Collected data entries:
* * * * * * *
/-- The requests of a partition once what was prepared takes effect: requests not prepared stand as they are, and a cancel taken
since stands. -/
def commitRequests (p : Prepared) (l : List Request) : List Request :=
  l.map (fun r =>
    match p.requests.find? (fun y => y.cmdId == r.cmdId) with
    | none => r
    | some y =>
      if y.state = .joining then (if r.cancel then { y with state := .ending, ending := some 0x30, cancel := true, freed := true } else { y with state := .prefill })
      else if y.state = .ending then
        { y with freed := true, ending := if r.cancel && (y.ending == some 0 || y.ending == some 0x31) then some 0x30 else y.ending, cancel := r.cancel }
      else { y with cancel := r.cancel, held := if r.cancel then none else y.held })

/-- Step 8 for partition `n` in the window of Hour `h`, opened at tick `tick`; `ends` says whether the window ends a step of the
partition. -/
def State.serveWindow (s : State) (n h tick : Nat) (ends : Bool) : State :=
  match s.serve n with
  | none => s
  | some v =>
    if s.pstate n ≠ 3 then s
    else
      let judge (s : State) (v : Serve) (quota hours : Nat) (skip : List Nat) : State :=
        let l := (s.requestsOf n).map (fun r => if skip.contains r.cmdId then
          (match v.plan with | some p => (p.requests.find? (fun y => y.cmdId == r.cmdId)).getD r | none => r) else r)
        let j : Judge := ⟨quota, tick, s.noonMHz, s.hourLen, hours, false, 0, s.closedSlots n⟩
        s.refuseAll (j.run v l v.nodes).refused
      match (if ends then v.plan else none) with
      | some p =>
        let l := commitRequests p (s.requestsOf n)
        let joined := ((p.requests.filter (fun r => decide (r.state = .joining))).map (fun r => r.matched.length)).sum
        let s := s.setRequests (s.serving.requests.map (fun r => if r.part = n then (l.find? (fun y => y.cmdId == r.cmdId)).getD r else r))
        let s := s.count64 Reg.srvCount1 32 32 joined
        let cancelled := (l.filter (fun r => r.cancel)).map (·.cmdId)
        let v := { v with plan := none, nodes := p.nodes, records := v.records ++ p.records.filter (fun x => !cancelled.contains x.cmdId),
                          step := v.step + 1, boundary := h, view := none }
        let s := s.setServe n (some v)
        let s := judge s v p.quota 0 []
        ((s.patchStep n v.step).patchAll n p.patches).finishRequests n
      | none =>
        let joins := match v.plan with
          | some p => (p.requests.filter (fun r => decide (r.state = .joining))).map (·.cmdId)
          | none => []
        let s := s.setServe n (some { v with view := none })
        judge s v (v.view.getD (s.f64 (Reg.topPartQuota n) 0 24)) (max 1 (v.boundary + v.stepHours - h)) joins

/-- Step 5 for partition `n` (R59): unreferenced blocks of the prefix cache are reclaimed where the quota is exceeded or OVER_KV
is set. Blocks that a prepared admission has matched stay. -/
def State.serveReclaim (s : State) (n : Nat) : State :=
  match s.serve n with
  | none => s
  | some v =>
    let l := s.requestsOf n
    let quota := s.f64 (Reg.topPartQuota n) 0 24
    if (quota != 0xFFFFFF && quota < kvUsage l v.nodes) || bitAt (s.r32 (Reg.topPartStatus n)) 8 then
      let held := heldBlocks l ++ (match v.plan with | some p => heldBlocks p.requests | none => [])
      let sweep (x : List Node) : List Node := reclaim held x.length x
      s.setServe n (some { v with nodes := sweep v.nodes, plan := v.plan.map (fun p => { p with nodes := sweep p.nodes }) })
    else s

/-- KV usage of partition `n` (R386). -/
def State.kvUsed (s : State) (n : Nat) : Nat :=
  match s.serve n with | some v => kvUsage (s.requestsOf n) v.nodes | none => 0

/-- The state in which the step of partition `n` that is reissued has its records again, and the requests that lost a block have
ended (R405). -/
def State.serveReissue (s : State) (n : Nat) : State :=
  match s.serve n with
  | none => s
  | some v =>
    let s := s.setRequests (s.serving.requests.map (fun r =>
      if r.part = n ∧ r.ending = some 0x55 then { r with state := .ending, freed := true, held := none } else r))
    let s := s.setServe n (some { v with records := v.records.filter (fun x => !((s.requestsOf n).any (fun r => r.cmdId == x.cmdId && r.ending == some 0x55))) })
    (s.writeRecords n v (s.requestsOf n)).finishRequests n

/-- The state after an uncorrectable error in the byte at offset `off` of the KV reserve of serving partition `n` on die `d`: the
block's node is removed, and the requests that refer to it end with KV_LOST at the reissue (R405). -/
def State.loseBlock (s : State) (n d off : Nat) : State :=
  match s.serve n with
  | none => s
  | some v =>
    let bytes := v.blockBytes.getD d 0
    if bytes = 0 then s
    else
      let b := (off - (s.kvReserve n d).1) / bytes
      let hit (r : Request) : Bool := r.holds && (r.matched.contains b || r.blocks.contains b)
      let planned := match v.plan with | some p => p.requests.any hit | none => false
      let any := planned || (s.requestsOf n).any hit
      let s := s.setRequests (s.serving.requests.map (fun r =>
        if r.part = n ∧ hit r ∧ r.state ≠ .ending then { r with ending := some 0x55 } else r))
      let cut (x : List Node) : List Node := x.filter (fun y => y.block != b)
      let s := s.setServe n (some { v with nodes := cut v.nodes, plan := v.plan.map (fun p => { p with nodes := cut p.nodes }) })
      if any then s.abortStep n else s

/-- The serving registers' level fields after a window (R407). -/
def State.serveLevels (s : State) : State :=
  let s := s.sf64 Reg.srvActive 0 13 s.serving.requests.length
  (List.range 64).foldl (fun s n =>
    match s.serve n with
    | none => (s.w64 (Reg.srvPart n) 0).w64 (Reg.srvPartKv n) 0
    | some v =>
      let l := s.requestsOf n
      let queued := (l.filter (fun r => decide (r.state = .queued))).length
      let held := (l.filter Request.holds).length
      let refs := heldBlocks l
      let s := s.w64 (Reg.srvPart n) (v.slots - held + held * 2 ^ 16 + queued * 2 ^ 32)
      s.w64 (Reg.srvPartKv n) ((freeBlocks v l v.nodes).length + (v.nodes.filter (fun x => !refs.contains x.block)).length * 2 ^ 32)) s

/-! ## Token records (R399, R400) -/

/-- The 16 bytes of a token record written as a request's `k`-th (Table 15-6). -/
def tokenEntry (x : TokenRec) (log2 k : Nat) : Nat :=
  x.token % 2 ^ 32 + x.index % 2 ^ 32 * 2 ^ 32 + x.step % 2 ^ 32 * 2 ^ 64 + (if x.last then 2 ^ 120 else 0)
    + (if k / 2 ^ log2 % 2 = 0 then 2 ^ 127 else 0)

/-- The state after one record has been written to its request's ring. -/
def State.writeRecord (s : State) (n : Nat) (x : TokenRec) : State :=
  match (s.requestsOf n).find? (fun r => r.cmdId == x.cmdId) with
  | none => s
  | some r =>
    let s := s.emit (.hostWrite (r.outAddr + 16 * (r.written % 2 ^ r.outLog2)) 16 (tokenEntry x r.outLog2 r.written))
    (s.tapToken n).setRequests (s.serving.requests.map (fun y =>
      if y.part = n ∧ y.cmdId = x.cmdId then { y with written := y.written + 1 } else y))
* * * * * * *
Work to be completed:
Give the data again in full, exactly.

Response:
/-- The requests of a partition once what was prepared takes effect: requests not prepared stand as they are, and a cancel taken
since stands. -/
def commitRequests (p : Prepared) (l : List Request) : List Request :=
  l.map (fun r =>
    match p.requests.find? (fun y => y.cmdId == r.cmdId) with
    | none => r
    | some y =>
      if y.state = .joining then (if r.cancel then { y with state := .ending, ending := some 0x30, cancel := true, freed := true } else { y with state := .prefill })
      else if y.state = .ending then
        { y with freed := true, ending := if r.cancel && (y.ending == some 0 || y.ending == some 0x31) then some 0x30 else y.ending, cancel := r.cancel }
      else { y with cancel := r.cancel, held := if r.cancel then none else y.held })

/-- Step 8 for partition `n` in the window of Hour `h`, opened at tick `tick`; `ends` says whether the window ends a step of the
partition. -/
def State.serveWindow (s : State) (n h tick : Nat) (ends : Bool) : State :=
  match s.serve n with
  | none => s
  | some v =>
    if s.pstate n ≠ 3 then s
    else
      let judge (s : State) (v : Serve) (quota hours : Nat) (skip : List Nat) : State :=
        let l := (s.requestsOf n).map (fun r => if skip.contains r.cmdId then
          (match v.plan with | some p => (p.requests.find? (fun y => y.cmdId == r.cmdId)).getD r | none => r) else r)
        let j : Judge := ⟨quota, tick, s.noonMHz, s.hourLen, hours, false, 0, s.closedSlots n⟩
        s.refuseAll (j.run v l v.nodes).refused
      match (if ends then v.plan else none) with
      | some p =>
        let l := commitRequests p (s.requestsOf n)
        let joined := ((p.requests.filter (fun r => decide (r.state = .joining))).map (fun r => r.matched.length)).sum
        let s := s.setRequests (s.serving.requests.map (fun r => if r.part = n then (l.find? (fun y => y.cmdId == r.cmdId)).getD r else r))
        let s := s.count64 Reg.srvCount1 32 32 joined
        let cancelled := (l.filter (fun r => r.cancel)).map (·.cmdId)
        let v := { v with plan := none, nodes := p.nodes, records := v.records ++ p.records.filter (fun x => !cancelled.contains x.cmdId),
                          step := v.step + 1, boundary := h, view := none }
        let s := s.setServe n (some v)
        let s := judge s v p.quota 0 []
        ((s.patchStep n v.step).patchAll n p.patches).finishRequests n
      | none =>
        let joins := match v.plan with
          | some p => (p.requests.filter (fun r => decide (r.state = .joining))).map (·.cmdId)
          | none => []
        let s := s.setServe n (some { v with view := none })
        judge s v (v.view.getD (s.f64 (Reg.topPartQuota n) 0 24)) (max 1 (v.boundary + v.stepHours - h)) joins

/-- Step 5 for partition `n` (R59): unreferenced blocks of the prefix cache are reclaimed where the quota is exceeded or OVER_KV
is set. Blocks that a prepared admission has matched stay. -/
def State.serveReclaim (s : State) (n : Nat) : State :=
  match s.serve n with
  | none => s
  | some v =>
    let l := s.requestsOf n
    let quota := s.f64 (Reg.topPartQuota n) 0 24
    if (quota != 0xFFFFFF && quota < kvUsage l v.nodes) || bitAt (s.r32 (Reg.topPartStatus n)) 8 then
      let held := heldBlocks l ++ (match v.plan with | some p => heldBlocks p.requests | none => [])
      let sweep (x : List Node) : List Node := reclaim held x.length x
      s.setServe n (some { v with nodes := sweep v.nodes, plan := v.plan.map (fun p => { p with nodes := sweep p.nodes }) })
    else s

/-- KV usage of partition `n` (R386). -/
def State.kvUsed (s : State) (n : Nat) : Nat :=
  match s.serve n with | some v => kvUsage (s.requestsOf n) v.nodes | none => 0

/-- The state in which the step of partition `n` that is reissued has its records again, and the requests that lost a block have
ended (R405). -/
def State.serveReissue (s : State) (n : Nat) : State :=
  match s.serve n with
  | none => s
  | some v =>
    let s := s.setRequests (s.serving.requests.map (fun r =>
      if r.part = n ∧ r.ending = some 0x55 then { r with state := .ending, freed := true, held := none } else r))
    let s := s.setServe n (some { v with records := v.records.filter (fun x => !((s.requestsOf n).any (fun r => r.cmdId == x.cmdId && r.ending == some 0x55))) })
    (s.writeRecords n v (s.requestsOf n)).finishRequests n

/-- The state after an uncorrectable error in the byte at offset `off` of the KV reserve of serving partition `n` on die `d`: the
block's node is removed, and the requests that refer to it end with KV_LOST at the reissue (R405). -/
def State.loseBlock (s : State) (n d off : Nat) : State :=
  match s.serve n with
  | none => s
  | some v =>
    let bytes := v.blockBytes.getD d 0
    if bytes = 0 then s
    else
      let b := (off - (s.kvReserve n d).1) / bytes
      let hit (r : Request) : Bool := r.holds && (r.matched.contains b || r.blocks.contains b)
      let planned := match v.plan with | some p => p.requests.any hit | none => false
      let any := planned || (s.requestsOf n).any hit
      let s := s.setRequests (s.serving.requests.map (fun r =>
        if r.part = n ∧ hit r ∧ r.state ≠ .ending then { r with ending := some 0x55 } else r))
      let cut (x : List Node) : List Node := x.filter (fun y => y.block != b)
      let s := s.setServe n (some { v with nodes := cut v.nodes, plan := v.plan.map (fun p => { p with nodes := cut p.nodes }) })
      if any then s.abortStep n else s

/-- The serving registers' level fields after a window (R407). -/
def State.serveLevels (s : State) : State :=
  let s := s.sf64 Reg.srvActive 0 13 s.serving.requests.length
  (List.range 64).foldl (fun s n =>
    match s.serve n with
    | none => (s.w64 (Reg.srvPart n) 0).w64 (Reg.srvPartKv n) 0
    | some v =>
      let l := s.requestsOf n
      let queued := (l.filter (fun r => decide (r.state = .queued))).length
      let held := (l.filter Request.holds).length
      let refs := heldBlocks l
      let s := s.w64 (Reg.srvPart n) (v.slots - held + held * 2 ^ 16 + queued * 2 ^ 32)
      s.w64 (Reg.srvPartKv n) ((freeBlocks v l v.nodes).length + (v.nodes.filter (fun x => !refs.contains x.block)).length * 2 ^ 32)) s

/-! ## Token records (R399, R400) -/

/-- The 16 bytes of a token record written as a request's `k`-th (Table 15-6). -/
def tokenEntry (x : TokenRec) (log2 k : Nat) : Nat :=
  x.token % 2 ^ 32 + x.index % 2 ^ 32 * 2 ^ 32 + x.step % 2 ^ 32 * 2 ^ 64 + (if x.last then 2 ^ 120 else 0)
    + (if k / 2 ^ log2 % 2 = 0 then 2 ^ 127 else 0)

/-- The state after one record has been written to its request's ring. -/
def State.writeRecord (s : State) (n : Nat) (x : TokenRec) : State :=
  match (s.requestsOf n).find? (fun r => r.cmdId == x.cmdId) with
  | none => s
  | some r =>
    let s := s.emit (.hostWrite (r.outAddr + 16 * (r.written % 2 ^ r.outLog2)) 16 (tokenEntry x r.outLog2 r.written))
    (s.tapToken n).setRequests (s.serving.requests.map (fun y =>
      if y.part = n ∧ y.cmdId = x.cmdId then { y with written := y.written + 1 } else y))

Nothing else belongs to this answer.